Hey All, I've found myself in a bit of a pickle, possibly due to not understanding some underlying concepts.
I've got a Python daemon that uses Zookeeper (and hence Kazoo) extensively for various tasks. At one point in the daemon, there's an event that happens whereby one node "transitions to primary" from another. For specifics, this is doing some stuff like removing an IP address from the "old" node and adding it to the "new" node.
I'd like the steps of this process to happen between the two servers in lockstep, so for instance:
Node A Node B
Add IP
Remove IP
Do Task
Do Other Task
In such a way that B doesn't start "Remove IP" until A is done with "Add IP", then subsequently A doesn't start "Do Task" until B is done "Remove IP", and so on down a chain of about 7 commands.
To me this seems like something that Locks should accomplish, so I tried that. For each task combination, I set up a Write lock for Node A's task, and a Read lock for Node B's task.

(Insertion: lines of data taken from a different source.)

-- ==== Sys2Proof/Laws/ClockTests.lean ====
section
/-!
SUPPORT. The clock and the queue of commands as the operations of Machine/Tests keep them.
-/
namespace Sys2Proof.Machine
open Sys2Proof

@[simp] theorem State.setTests_clock (s : State) (l : List QTest) : (State.setTests s l).clock = s.clock := by
  simp [State.setTests]

@[simp] theorem State.beginTest_clock (s : State) (target : ℕ) (slot : Option ℕ) : (State.beginTest s target slot).clock = s.clock := by
  simp [State.beginTest]

@[simp] theorem State.endTest_clock (s : State) (target : ℕ) (status : ℕ) : (State.endTest s target status).clock = s.clock := by
  unfold State.endTest; (repeat' split) <;> simp

@[simp] theorem State.testOrQueue_clock (s : State) (target : ℕ) (value : List Byte) (queue : Bool) (inService : Bool) (start : State → Option ℕ → State) (hstart : ∀ z a, (start z a).clock = z.clock) : (State.testOrQueue s target value queue inService start).1.clock = s.clock := by
  unfold State.testOrQueue
  (try dsimp only)
  (repeat' split) <;> simp [*]

@[simp] theorem State.cancelChannel_clock (s : State) (ch : ℕ) : (State.cancelChannel s ch).clock = s.clock := by
  unfold State.cancelChannel; dsimp only; (repeat' split) <;> simp [*]

theorem execTestExpired_clock (slot : Fin 32) (s : State) :
    ∃ t, execTestExpired slot s = .next t ∧ t.clock = s.clock := by
  unfold execTestExpired; (repeat' split) <;> exact ⟨_, rfl, by simp [*]⟩

@[simp] theorem State.changeTickLine_clock (s : State) (deviation : ℕ) : (State.changeTickLine s deviation).clock = s.clock := by
  simp [State.changeTickLine]

theorem execTickLineChange_clock (deviation : Option ℕ) (s : State) :
    ∃ t, execTickLineChange deviation s = .next t ∧ t.clock = s.clock := by
  unfold execTickLineChange; split <;> exact ⟨_, rfl, by simp⟩

end Sys2Proof.Machine
end

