-- ==== Sys2Proof/Laws/ClockRequests.lean ====
section
/-!
SUPPORT. The clock and the queue of commands as the operations of Machine/Requests keep them.
-/
namespace Sys2Proof.Machine
open Sys2Proof

theorem execRead_clock (c : Client) (index : ℕ) (sub : ℕ) (s : State) :
    ∃ t, execRead c index sub s = .next t ∧ t.clock = s.clock := by
  exact ⟨_, rfl, by simp⟩

theorem execDescribe_clock (c : Client) (index : ℕ) (sub : ℕ) (s : State) :
    ∃ t, execDescribe c index sub s = .next t ∧ t.clock = s.clock := by
  exact ⟨_, rfl, by simp⟩

@[simp] theorem State.receiptNote_clock (s : State) (h : Held) (w : WItem) : (State.receiptNote s h w).clock = s.clock := by
  unfold State.receiptNote; (repeat' split) <;> simp [*]

theorem execWrite_clock (c : Client) (w : WItem) (s : State) :
    ∃ t, execWrite c w s = .next t ∧ t.clock = s.clock := by
  exact ⟨_, rfl, by simp⟩

theorem execWriteGroup_clock (c : Client) (ws : List WItem) (s : State) :
    ∃ t, execWriteGroup c ws s = .next t ∧ t.clock = s.clock := by
  unfold execWriteGroup
  (try dsimp only)
  (repeat' split) <;>
    first
    | exact ⟨_, rfl, by simp [*]⟩
    | (refine ⟨_, rfl, ?_⟩
       (repeat' first | split | (rw [State.each_clock]) | (rw [State.when_clock]) | (rw [State.clientCommand_clock]) | (rw [State.receiveRequest_clock]) | (rw [State.admitQuery_clock]) | (rw [State.receive_clock]) | (rw [State.onRequest_clock]) | (intro z a; try dsimp only) | (intro z; try dsimp only)) <;> simp [*]; done)

@[simp] theorem State.setSegment_clock (s : State) (x : Segment) : (State.setSegment s x).clock = s.clock := by
  simp [State.setSegment]

@[simp] theorem State.endSegment_clock (s : State) (tag : ℕ) : (State.endSegment s tag).clock = s.clock := by
  simp [State.endSegment]

@[simp] theorem State.readPart_clock (s : State) (c : Client) (x : Segment) (start : ℕ) : (State.readPart s c x start).clock = s.clock := by
  simp [State.readPart]

theorem execReadSegment_clock (c : Client) (index : ℕ) (sub : ℕ) (start : ℕ) (s : State) :
    ∃ t, execReadSegment c index sub start s = .next t ∧ t.clock = s.clock := by
  unfold execReadSegment; dsimp only; (repeat' split) <;> exact ⟨_, rfl, by simp [*]⟩

@[simp] theorem State.wholeWrite_clock (s : State) (c : Client) (k : Conn) (x : Segment) : (State.wholeWrite s c k x).clock = s.clock := by
  unfold State.wholeWrite; dsimp only; (repeat' split) <;> simp [*]

@[simp] theorem State.writePart_clock (s : State) (c : Client) (k : Conn) (x : Segment) (w : WItem) (start : ℕ) (more : Bool) : (State.writePart s c k x w start more).clock = s.clock := by
  simp [State.writePart]

theorem execWriteSegment_clock (c : Client) (w : WItem) (start : ℕ) (total : ℕ) (more : Bool) (s : State) :
    ∃ t, execWriteSegment c w start total more s = .next t ∧ t.clock = s.clock := by
  unfold execWriteSegment; (repeat' split) <;> exact ⟨_, rfl, by simp [*]⟩

theorem execSegmentTimeout_clock (tag : Fin 256) (s : State) :
    ∃ t, execSegmentTimeout tag s = .next t ∧ t.clock = s.clock := by
  unfold execSegmentTimeout; (repeat' split) <;> exact ⟨_, rfl, by simp [*]⟩

theorem execXferRequest_clock (r : CanRx) (s : State) :
    ∃ t, execXferRequest r s = .next t ∧ t.clock = s.clock := by
  exact ⟨_, rfl, by simp⟩

end Sys2Proof.Machine
end

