/-! `sendHeld` changes nothing but waiting. -/

@[simp] theorem State.sendHeld_pending (s : State) (m : Msg) : (s.sendHeld m).pending = s.pending := rfl
@[simp] theorem State.sendHeld_ticks (s : State) (m : Msg) : (s.sendHeld m).ticks = s.ticks := rfl
@[simp] theorem State.sendHeld_sfn (s : State) (m : Msg) : (s.sendHeld m).sfn = s.sfn := rfl
@[simp] theorem State.sendHeld_cycle (s : State) (m : Msg) : (s.sendHeld m).cycle = s.cycle := rfl
@[simp] theorem State.sendHeld_free (s : State) (m : Msg) : (s.sendHeld m).free = s.free := rfl
@[simp] theorem State.sendHeld_cells (s : State) (m : Msg) : (s.sendHeld m).cells = s.cells := rfl
@[simp] theorem State.sendHeld_actSet (s : State) (m : Msg) : (s.sendHeld m).actSet = s.actSet := rfl
@[simp] theorem State.sendHeld_shdSet (s : State) (m : Msg) : (s.sendHeld m).shdSet = s.shdSet := rfl
@[simp] theorem State.sendHeld_digestStale (s : State) (m : Msg) : (s.sendHeld m).digestStale = s.digestStale := rfl
@[simp] theorem State.sendHeld_nvCells (s : State) (m : Msg) : (s.sendHeld m).nvCells = s.nvCells := rfl
@[simp] theorem State.sendHeld_nvSet0 (s : State) (m : Msg) : (s.sendHeld m).nvSet0 = s.nvSet0 := rfl
@[simp] theorem State.sendHeld_nvSet1 (s : State) (m : Msg) : (s.sendHeld m).nvSet1 = s.nvSet1 := rfl
@[simp] theorem State.sendHeld_setPtr (s : State) (m : Msg) : (s.sendHeld m).setPtr = s.setPtr := rfl
@[simp] theorem State.sendHeld_nvPtr (s : State) (m : Msg) : (s.sendHeld m).nvPtr = s.nvPtr := rfl
@[simp] theorem State.sendHeld_writes (s : State) (m : Msg) : (s.sendHeld m).writes = s.writes := rfl
@[simp] theorem State.sendHeld_out (s : State) (m : Msg) : (s.sendHeld m).out = s.out := rfl
@[simp] theorem State.sendHeld_ev (s : State) (m : Msg) : (s.sendHeld m).ev = s.ev := rfl
@[simp] theorem State.sendHeld_tx (s : State) (m : Msg) : (s.sendHeld m).tx = s.tx := rfl
@[simp] theorem State.sendHeld_swapAsks (s : State) (m : Msg) : (s.sendHeld m).swapAsks = s.swapAsks := rfl
@[simp] theorem State.sendHeld_swapNext (s : State) (m : Msg) : (s.sendHeld m).swapNext = s.swapNext := rfl
@[simp] theorem State.sendHeld_tests (s : State) (m : Msg) : (s.sendHeld m).tests = s.tests := rfl
@[simp] theorem State.sendHeld_running (s : State) (m : Msg) : (s.sendHeld m).running = s.running := rfl
@[simp] theorem State.sendHeld_time (s : State) (m : Msg) : (s.sendHeld m).time = s.time := rfl
@[simp] theorem State.sendHeld_groups (s : State) (m : Msg) : (s.sendHeld m).groups = s.groups := rfl
@[simp] theorem State.sendHeld_die (s : State) (m : Msg) : (s.sendHeld m).die = s.die := rfl
@[simp] theorem State.sendHeld_pw (s : State) (m : Msg) : (s.sendHeld m).pw = s.pw := rfl
@[simp] theorem State.sendHeld_alloc (s : State) (m : Msg) : (s.sendHeld m).alloc = s.alloc := rfl
@[simp] theorem State.sendHeld_bus (s : State) (m : Msg) : (s.sendHeld m).bus = s.bus := rfl
@[simp] theorem State.sendHeld_outlets (s : State) (m : Msg) : (s.sendHeld m).outlets = s.outlets := rfl
@[simp] theorem State.sendHeld_loops (s : State) (m : Msg) : (s.sendHeld m).loops = s.loops := rfl
@[simp] theorem State.sendHeld_cables (s : State) (m : Msg) : (s.sendHeld m).cables = s.cables := rfl
@[simp] theorem State.sendHeld_legs (s : State) (m : Msg) : (s.sendHeld m).legs = s.legs := rfl
@[simp] theorem State.sendHeld_convs (s : State) (m : Msg) : (s.sendHeld m).convs = s.convs := rfl
@[simp] theorem State.sendHeld_points (s : State) (m : Msg) : (s.sendHeld m).points = s.points := rfl
@[simp] theorem State.sendHeld_mons (s : State) (m : Msg) : (s.sendHeld m).mons = s.mons := rfl
@[simp] theorem State.sendHeld_ropes (s : State) (m : Msg) : (s.sendHeld m).ropes = s.ropes := rfl
@[simp] theorem State.sendHeld_radio (s : State) (m : Msg) : (s.sendHeld m).radio = s.radio := rfl
@[simp] theorem State.sendHeld_strs (s : State) (m : Msg) : (s.sendHeld m).strs = s.strs := rfl
@[simp] theorem State.sendHeld_cellSts (s : State) (m : Msg) : (s.sendHeld m).cellSts = s.cellSts := rfl
@[simp] theorem State.sendHeld_ests (s : State) (m : Msg) : (s.sendHeld m).ests = s.ests := rfl
@[simp] theorem State.sendHeld_nvCellSts (s : State) (m : Msg) : (s.sendHeld m).nvCellSts = s.nvCellSts := rfl
@[simp] theorem State.sendHeld_nvEsts (s : State) (m : Msg) : (s.sendHeld m).nvEsts = s.nvEsts := rfl
@[simp] theorem State.sendHeld_meas (s : State) (m : Msg) : (s.sendHeld m).meas = s.meas := rfl
@[simp] theorem State.sendHeld_meters (s : State) (m : Msg) : (s.sendHeld m).meters = s.meters := rfl
@[simp] theorem State.sendHeld_mpoints (s : State) (m : Msg) : (s.sendHeld m).mpoints = s.mpoints := rfl
@[simp] theorem State.sendHeld_overs (s : State) (m : Msg) : (s.sendHeld m).overs = s.overs := rfl
@[simp] theorem State.sendHeld_legal (s : State) (m : Msg) : (s.sendHeld m).legal = s.legal := rfl
@[simp] theorem State.sendHeld_bill (s : State) (m : Msg) : (s.sendHeld m).bill = s.bill := rfl
@[simp] theorem State.sendHeld_lc (s : State) (m : Msg) : (s.sendHeld m).lc = s.lc := rfl
@[simp] theorem State.sendHeld_halfA (s : State) (m : Msg) : (s.sendHeld m).halfA = s.halfA := rfl
@[simp] theorem State.sendHeld_halfB (s : State) (m : Msg) : (s.sendHeld m).halfB = s.halfB := rfl
@[simp] theorem State.sendHeld_eus (s : State) (m : Msg) : (s.sendHeld m).eus = s.eus := rfl
@[simp] theorem State.sendHeld_keys (s : State) (m : Msg) : (s.sendHeld m).keys = s.keys := rfl
@[simp] theorem State.sendHeld_fw (s : State) (m : Msg) : (s.sendHeld m).fw = s.fw := rfl
@[simp] theorem State.sendHeld_stream (s : State) (m : Msg) : (s.sendHeld m).stream = s.stream := rfl
@[simp] theorem State.sendHeld_plant (s : State) (m : Msg) : (s.sendHeld m).plant = s.plant := rfl
@[simp] theorem State.sendHeld_mirror (s : State) (m : Msg) : (s.sendHeld m).mirror = s.mirror := rfl
@[simp] theorem State.sendHeld_seen (s : State) (m : Msg) : (s.sendHeld m).seen = s.seen := rfl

Now, before this begins, I need to make sure they both start at the same time, so I alternate the read and write locks. Therefore something like this (commands to create the locks left out for brevity):
def become_primary():
write_lock.acquire()
sleep(1)
write_lock.release()
read_lock.acquire()
# I expect to block while the other node does stuff
read_lock.release()
write_lock.acquire()
do_add_ip()
write_lock.release()
def become_secondary():
read_lock.acquire()
# I expect this to block ONLY while the first write lock exists in become_primary(), then release
read_lock.release()
write_lock.acquire()
do_some_stuff()
write_lock.release()
read_lock.acquire()
do_remove_ip()
read_lock.release()
The problem I'm having is that I acquire that first set of locks, but the read side (become_secondary) never releases. The write site (become_primary) does, but then eventually gets stuck as well acquiring the 3rd lock.
Am I missing something here? Is this even what shared locks are designed for? Is this just some weird quirk or bug in Kazoo?
Thanks,
Joshua